* **Stored data**
-- ==== Sys2Proof/Machine/Hearth.lean ====
section
/-! DEFINITION. Machine/Hearth.lean: roots, key slots, blobs, handoffs, the Hearth store, Quench and the controller
(spec/10_hearth_keys.md). -/

namespace Sys2Proof.Machine

/-! ## Roots (R231 to R233, R247) -/

/-- KDF of R232 to 32 bytes. -/
def kdf32 (key lab ctx : List Byte) : List Byte := (Config.kdf key lab ctx).take 32

/-- The life-cycle root, none in RETIRED (R232). -/
def State.lcsRoot (s : State) : Option (List Byte) :=
  if s.hrt.purged || !s.flag F.HRT_STATUS_HUK_OK then none else
  match s.otp.lcs with
  | 0 => some (kdf32 Config.huk (label "LCS-MFG") [])
  | 1 => some (kdf32 Config.huk (label "LCS-OWN") [])
  | 2 => some (kdf32 Config.huk (label "LCS-SEAL") [])
  | _ => none

/-- OWNER_ROOT (R233), or the life-cycle root in MANUFACTURE. -/
def State.ownerRoot (s : State) : Option (List Byte) :=
  match s.lcsRoot with
  | none => none
  | some r =>
    if s.otp.lcs = 0 then some r
    else
      let hs := match s.otp.owners.getLast? with | some o => o.hashes.flatten | none => []
      some (kdf32 r (label "owner") (Config.sha384 hs ++ leBytes 4 s.otp.epoch))

def State.parcelEpoch (s : State) (p : Nat) : Nat := tabGet 0 s.hrt.epochs p

/-- PARCEL_ROOT[p] (R233); in MANUFACTURE parcel 0's only. -/
def State.parcelRoot (s : State) (p : Nat) : Option (List Byte) :=
  if s.hrt.rootGone.getLsbD p || (s.otp.lcs == 0 && p != 0) then none
  else match s.ownerRoot with
    | none => none
    | some r => some (kdf32 r (label "parcel") (leBytes 1 p ++ leBytes 4 (s.parcelEpoch p)))

/-- The seed of a parcel's import key pair (R239). -/
def State.importSeed (s : State) (p : Nat) : Option (List Byte) :=
  match s.parcelRoot p with
  | none => none
  | some r => some (kdf32 r (label "ZGD import") [])

/-- The identity key's seed (R231): none once purged. -/
def State.identity (s : State) : Option (List Byte) :=
  if s.hrt.purged || !s.flag F.HRT_STATUS_HUK_OK then none
  else some (kdf32 Config.huk (label "ZGD identity") (leBytes 8 Config.serial.toNat))

/-! ## The Hearth store (R247 to R253) -/

/-- Highest WRITE_COUNT of an area (R250: what a torn WEAR word is taken as). -/
def State.areaMax (s : State) (a : Nat) : Nat :=
  (List.range (areaSlots a)).foldl (fun m i => let r := s.recSlot a i; if r.wearOk then max m r.writes else m) 0

def State.recWrites (s : State) (a i : Nat) : Nat := let r := s.recSlot a i; if r.wearOk then r.writes else s.areaMax a

/-- The free, unretired slot with the lowest WRITE_COUNT, the lowest number among equals (R249). -/
def State.freeRec (s : State) (a : Nat) : Option Nat :=
  (List.range (areaSlots a)).foldl (fun best i =>
    let r := s.recSlot a i
    if r.copy.isSome || r.retired then best else
    match best with
    | none => some i
    | some j => if s.recWrites a i < s.recWrites a j then some i else best) none

/-- HRT_STORE_AREA follows the store. -/
def State.areaSync (s : State) (a : Nat) : State :=
  let is := List.range (areaSlots a)
  let ret := (is.filter fun i => (s.recSlot a i).retired).length
  let free := (is.filter fun i => !(s.recSlot a i).retired && (s.recSlot a i).copy.isNone).length
  ((s.setFld (F.HRT_STORE_AREA_W0_MAX_WRITES a) (s.areaMax a)).setFld (F.HRT_STORE_AREA_W1_RETIRED a) ret).setFld
    (F.HRT_STORE_AREA_W1_FREE a) free

/-- An area that has no slot left for a commit: READ_ONLY, event 0x349, ALERT (R253). -/
def State.areaReadOnly (s : State) (a : Nat) : State :=
  if s.flag (F.HRT_STORE_AREA_W0_READ_ONLY a) then s
  else
    let s := (s.setFld (F.HRT_STORE_AREA_W0_READ_ONLY a) 1).setFld F.HRT_STATUS_STORE_RO 1
    (s.hrtEvent { num := 0x349, scope := a, alarm := true } 0).request 1 0x349 a

/-- A slot that has reached its 100,000,000th write is retired (R252). -/
def State.wearOut (s : State) (a i : Nat) : State :=
  let r := s.recSlot a i
  if r.writes < 100000000 ∨ r.retired then s
  else
    let s := (s.setRecSlot a i { r with retired := true }).bump (C.HRT_SLOT_RETIRED a)
    let s := s.hrtEvent { num := 0x348, scope := a, arg := i } i
    let ret := ((List.range (areaSlots a)).filter fun i => (s.recSlot a i).retired).length
    if 10 * ret < 9 * areaSlots a ∨ s.hrt.nearFull.getLsbD a then s
    else ({ s with hrt := { s.hrt with nearFull := s.hrt.nearFull ||| (1#5 <<< a) } }).hrtEvent { num := 0x34A, scope := a } 0

/-- Steps 1 and 2 of a commit: the slot chosen, its WEAR raised, the record written (R249). `good` says whether it reads
back. -/
def State.writeRec (s : State) (a id : Nat) (p : Pay) (i : Nat) (good : Bool) : State :=
  let g := (s.copies a id).foldl (fun m e => max m e.2.gen) 0
  let n := s.recWrites a i + 1
  let s := s.setRecSlot a i { writes := n, copy := if good then some { id := id, gen := g + 1, pay := p } else none }
  s.wearOut a i

/-- Step 4: of the record's copies the two newest stay, and after a tombstone only the tombstone (R249). -/
def State.tidyRec (s : State) (a id : Nat) (p : Pay) : State :=
  let top := (s.copies a id).foldl (fun m e => max m e.2.gen) 0
  (s.copies a id).foldl (fun s e =>
    if e.2.gen + 1 < top ∨ (p = Pay.tombstone ∧ e.2.gen < top) then s.setRecSlot a e.1 { s.recSlot a e.1 with copy := none }
    else s) s

/-- A commit carried through: none where the area has no slot for it (R249, R253). -/
def State.commitTo (s : State) (a id : Nat) (p : Pay) : Option State :=
  if s.flag (F.HRT_STORE_AREA_W0_READ_ONLY a) then none
  else match s.freeRec a with
    | none => none
    | some i =>
      let s := ((s.writeRec a id p i true).tidyRec a id p).bump (C.HRT_COMMITS a)
      let k := 1000000 * a + id
      let l := s.hrt.listed.filter (· != k)
      let s := { s with hrt := { s.hrt with listed := if p = Pay.tombstone ∨ (a ≠ 1 ∧ a ≠ 2) then l else k :: l } }
      let s := s.areaSync a
      some (if (s.freeRec a).isNone then s.areaReadOnly a else s)

/-- A commit that a command needs durable before it returns OK. -/
def State.commitNow (s : State) (a id : Nat) (p : Pay) : State × Bool :=
  match s.commitTo a id p with
  | some s => (s, true)
  | none => (s.areaReadOnly a, false)

/-- The owner area's record (R247). -/
def State.ownerPay (s : State) : Pay := .owner s.hrt.epochs s.hrt.seqs s.hrt.tenants s.hrt.ack

/-- STORE_COMMIT_DONE (R249): the oldest queued commit is written and read back; a first mismatch retries once in
another free slot. -/
def execStoreCommitDone (good : Bool) (s : State) : Out :=
  match s.hrt.commits with
  | [] => .next s
  | c :: rest =>
    let pop (s : State) : State := { s with hrt := { s.hrt with commits := rest } }
    if s.flag (F.HRT_STORE_AREA_W0_READ_ONLY c.area) then .next (pop s)
    else if good then
      match s.commitTo c.area c.id c.pay with
      | some s => .next (pop s)
      | none => .next (pop (s.areaReadOnly c.area))
    else match s.freeRec c.area with
      | none => .next (pop (s.areaReadOnly c.area))
      | some i =>
        let s := (s.writeRec c.area c.id c.pay i false).areaSync c.area
        if c.retry then .next (pop s)
        else .next { s with hrt := { s.hrt with commits := { c with retry := true } :: rest } }

/-! ## Slots (R234) -/

def State.slot (s : State) (n : Nat) : Slot := tabGet {} s.hrt.slots n
/-- A slot replaced; new material is not poisoned. -/
def State.setSlot (s : State) (n : Nat) (x : Slot) : State :=
  let bad := if x.key = (s.slot n).key then s.hrt.badSlots else tabSet none s.hrt.badSlots n none
  { s with hrt := { s.hrt with slots := tabSet {} s.hrt.slots n x, badSlots := bad } }

def slotKeyLen : Nat → Nat
  | 0 => 16 | 1 => 32 | 2 => 48 | 3 => 16 | 4 => 32 | _ => 0

/-- The registers that show the slots (R234, R243, R302). -/
def State.slotSync (s : State) : State :=
  let s := s.setFld F.HRT_STATUS_SLOTS_LOADED (tabCount (fun _ x => x.st != 0) s.hrt.slots)
  let s := s.setFld F.HRT_USE_PERSIST (tabCount (fun _ x => x.st != 0 && x.persist) s.hrt.slots)
  s.setFld F.HRT_USE_RETIRE_LIST s.hrt.retire.length

/-- GLB_PARCEL_USE.SLOTS of a parcel, whose number has 6 bits, follows the slots. -/
def State.slotUse (s : State) (p : Nat) : State :=
  (s.slotSync).setFld (F.GLB_PARCEL_USE_W1_SLOTS (p % 64)) (tabCount (fun _ x => x.st != 0 && x.parcel == p) s.hrt.slots)

/-- First 8 bytes of the check value (R234). -/
def Slot.kcv (x : Slot) : List Byte :=
  if x.key = [] then zeros 8
  else if x.typ = 2 then (Config.sha384 ((Config.hybridPub x.key).take 97)).take 8
  else (leBytes 16 (Config.aesCmac x.key (zeros 16))).take 8

def State.childSlots (s : State) (n : Nat) : Nat :=
  tabCount (fun _ x => x.st != 0 && !x.rootParent && x.parent == n) s.hrt.slots

def State.childSas (s : State) (n : Nat) : Nat :=
  tabCount (fun _ x => match x.key with | some m => m.slot == some n | none => false) s.sec.ctxs

/-- The attribute words of a slot (R234). -/
def State.slotWords (s : State) (n : Nat) : List Word :=
  let x := s.slot n
  [packW [(29, 3, x.st), (26, 3, x.typ), (25, 1, b2n x.exportable), (24, 1, b2n x.persist), (20, 4, x.usage),
      (18, 2, x.origin), (12, 6, x.parcel), (0, 6, x.ckn.length)],
   packW [(31, 1, b2n x.rootParent), (16, 12, x.parent), (0, 16, x.gen)],
   BitVec.ofNat 32 x.importSeq, packW [(13, 19, s.childSas n), (0, 13, s.childSlots n)]] ++
  leWords 2 (if x.st = 0 then zeros 8 else x.kcv) ++ [0, 0] ++ leWords 8 (x.ckn ++ zeros (32 - x.ckn.length))

/-! ## STATUS codes (R261) -/

namespace Hc
def ok : Nat := 0
def badOp : Nat := 1
def badSlot : Nat := 2
def state : Nat := 3
def usage : Nat := 4
def parcel : Nat := 5
def format : Nat := 6
def auth : Nat := 7
def replayed : Nat := 8
def noRoom : Nat := 9
def storeRo : Nat := 10
def entropy : Nat := 11
def noKey : Nat := 12
/-- Not a code of R261: the command stays BUSY. -/
def busy : Nat := 100
end Hc

/-- A key command: slot and ARG, and the parcel tag of the function it came from, none for firmware (R236). -/
structure HReq where
  slot : Nat
  arg : Nat
  tag : Option Nat
  /-- A boot applies the image in force, whose blobs have been accepted before. -/
  again : Bool := false

/-- What a Hearth operation answers: state, code, RESULT. -/
abbrev HRes := State × Nat × Nat

/-- A tag admits a parcel (R236). -/
def HReq.may (r : HReq) (p : Nat) : Bool := match r.tag with | some t => t == p | none => true

def hrtWin : Nat := (F.HRT_DATA 0).addr
def State.hrtBytes (s : State) : List Byte := wordBytes (s.words hrtWin 512)

/-- Bytes placed at the start of HRT_DATA, which holds 2,048. -/
def State.hrtPut (s : State) (b : List Byte) : State := s.setWords hrtWin (leWords (min 512 ((b.length + 3) / 4)) b)

/-- USAGE bits (R234): [0] DERIVE, [1] WRAP, [2] DATAPATH, [3] SIGN. -/
def Slot.uses (x : Slot) (bits : Nat) : Bool := Nat.land x.usage bits == bits

/-- Material found uncorrectable; a persistent slot has it again from its store record 1 ms later (R370). -/
def State.slotBad (s : State) (n : Nat) : Bool :=
  match tabGet none s.hrt.badSlots n with
  | some t => !((s.slot n).persist && s.passed t cycMs)
  | none => false

/-- The checks every operation on a loaded slot makes: parcel, state, usage (R235, R236). -/
def State.slotCheck (s : State) (r : HReq) (n bits : Nat) : Nat :=
  let x := s.slot n
  if 4096 ≤ n ∨ x.st = 0 ∨ s.slotBad n then Hc.badSlot
  else if !r.may x.parcel then Hc.parcel
  else if x.st ≠ 1 then Hc.state
  else if !x.uses bits then Hc.usage
  else Hc.ok

/-- A slot's record committed where the slot is persistent (R238, R247). -/
def State.slotCommit (s : State) (n : Nat) : State × Bool :=
  let x := s.slot n
  if x.persist then s.commitNow 1 n (.key x) else (s, true)

/-- A new or rewritten slot (R234, R243, R302): `replace` lets a LOADED slot be rewritten. -/
def State.loadSlot (s : State) (n : Nat) (x : Slot) (replace : Bool) : State × Nat :=
  let old := s.slot n
  if 4096 ≤ n then (s, Hc.badSlot)
  else if old.st = 0 then
    let full := s.fld (F.GLB_PARCEL_LIM_W1_SLOT_MAX x.parcel) ≤ s.fld (F.GLB_PARCEL_USE_W1_SLOTS x.parcel)
    if full then (s.limitHit x.parcel 2, Hc.noRoom)
    else if x.persist ∧ 1024 ≤ s.fld F.HRT_USE_PERSIST then (s, Hc.noRoom)
    else if x.persist ∧ s.flag (F.HRT_STORE_AREA_W0_READ_ONLY 1) then (s, Hc.storeRo)
    else
      let s1 := s.setSlot n { x with st := 1, gen := 1 }
      match s1.slotCommit n with
      | (s1, true) => (s1.slotUse x.parcel, Hc.ok)
      | (_, false) => (s, Hc.storeRo)
  else if old.st = 1 ∧ replace then
    if x.typ ≠ old.typ ∨ x.parcel ≠ old.parcel ∨ x.rootParent ≠ old.rootParent ∨ x.parent ≠ old.parent ∨ x.usage ≠ old.usage
    then (s, Hc.state)
    else if (x.persist ∨ old.persist) ∧ s.flag (F.HRT_STORE_AREA_W0_READ_ONLY 1) then (s, Hc.storeRo)
    else if 64 ≤ s.hrt.retire.length then (s, Hc.busy)
    else
      let s1 := s.setSlot n { x with st := 1, gen := old.gen + 1, importSeq := old.importSeq, exports := old.exports,
                                     exportable := x.exportable && old.exportable }
      let s1 := { s1 with hrt := { s1.hrt with retire := s1.hrt.retire ++ [n] } }
      match s1.slotCommit n with
      | (s1, true) => (s1.slotUse x.parcel, Hc.ok)
      | (_, false) => (s, Hc.storeRo)
  else (s, Hc.state)

/-! ## Blobs (R237 to R240) -/

structure Blob where
  bytes : List Byte

def Blob.mode (b : Blob) : Nat := leAt b.bytes 5 1
def Blob.alg (b : Blob) : Nat := leAt b.bytes 6 1
def Blob.kind (b : Blob) : Nat := leAt b.bytes 7 1
def Blob.wrapSlot (b : Blob) : Nat := leAt b.bytes 8 2
def Blob.parcel (b : Blob) : Nat := leAt b.bytes 10 1
def Blob.seq (b : Blob) : Nat := leAt b.bytes 12 4
def Blob.wlen (b : Blob) : Nat := leAt b.bytes 16 2
def Blob.wrapAt (b : Blob) : Nat := if b.mode = 1 then 1689 else 24
def Blob.wrapped (b : Blob) : List Byte := slice b.bytes b.wrapAt b.wlen

/-- The header's form (R237). -/
def Blob.formOk (b : Blob) (kind : Nat) : Bool :=
  slice b.bytes 0 4 == [0x5A, 0x47, 0x4B, 0x42] && leAt b.bytes 4 1 == 1 && decide (b.mode ≤ 1) &&
  (b.alg == 1 || b.alg == 2) && b.kind == kind && leAt b.bytes 11 1 == 0 && leAt b.bytes 18 6 == 0 &&
  decide (b.parcel < 64) && decide (1 ≤ b.seq) && decide (b.wrapAt + b.wlen ≤ 2048) && decide (b.wlen % 8 = 0) &&
  decide (24 ≤ b.wlen) && (b.mode == 0 || b.wrapSlot == 0xFFFF)

/-- The attribute block's own form against the header, and the lengths (R237). -/
def Blob.plainOk (b : Blob) (p : List Byte) : Bool :=
  let typ := leAt p 0 1
  let fl := leAt p 1 1
  let n := leAt p 3 1
  let base := 16 + slotKeyLen typ
  leAt p 2 1 == b.parcel && leAt p 4 4 == b.seq && leAt p 8 2 == b.wrapSlot && leAt p 10 6 == 0 &&
  (if b.kind = 1 then decide (typ ≤ 1) && fl == 0 && decide (n ≤ 1) && p.length == base + 12 * n
   else decide (typ ≤ 4) && decide (fl < 64) && (if 3 ≤ typ then decide (n ≤ 32) else n == 0) && p.length == base + n)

* **Work task**
What you return should be exactly the lines above, starting at the one with "gen := old.gen" and ending at the one with "def Blob.formOk (b", and nothing else.

* **Result**
      let s1 := s.setSlot n { x with st := 1, gen := old.gen + 1, importSeq := old.importSeq, exports := old.exports,
                                     exportable := x.exportable && old.exportable }
      let s1 := { s1 with hrt := { s1.hrt with retire := s1.hrt.retire ++ [n] } }
      match s1.slotCommit n with
      | (s1, true) => (s1.slotUse x.parcel, Hc.ok)
      | (_, false) => (s, Hc.storeRo)
  else (s, Hc.state)

/-! ## Blobs (R237 to R240) -/

structure Blob where
  bytes : List Byte

def Blob.mode (b : Blob) : Nat := leAt b.bytes 5 1
def Blob.alg (b : Blob) : Nat := leAt b.bytes 6 1
def Blob.kind (b : Blob) : Nat := leAt b.bytes 7 1
def Blob.wrapSlot (b : Blob) : Nat := leAt b.bytes 8 2
def Blob.parcel (b : Blob) : Nat := leAt b.bytes 10 1
def Blob.seq (b : Blob) : Nat := leAt b.bytes 12 4
def Blob.wlen (b : Blob) : Nat := leAt b.bytes 16 2
def Blob.wrapAt (b : Blob) : Nat := if b.mode = 1 then 1689 else 24
def Blob.wrapped (b : Blob) : List Byte := slice b.bytes b.wrapAt b.wlen

/-- The header's form (R237). -/
def Blob.formOk (b : Blob) (kind : Nat) : Bool :=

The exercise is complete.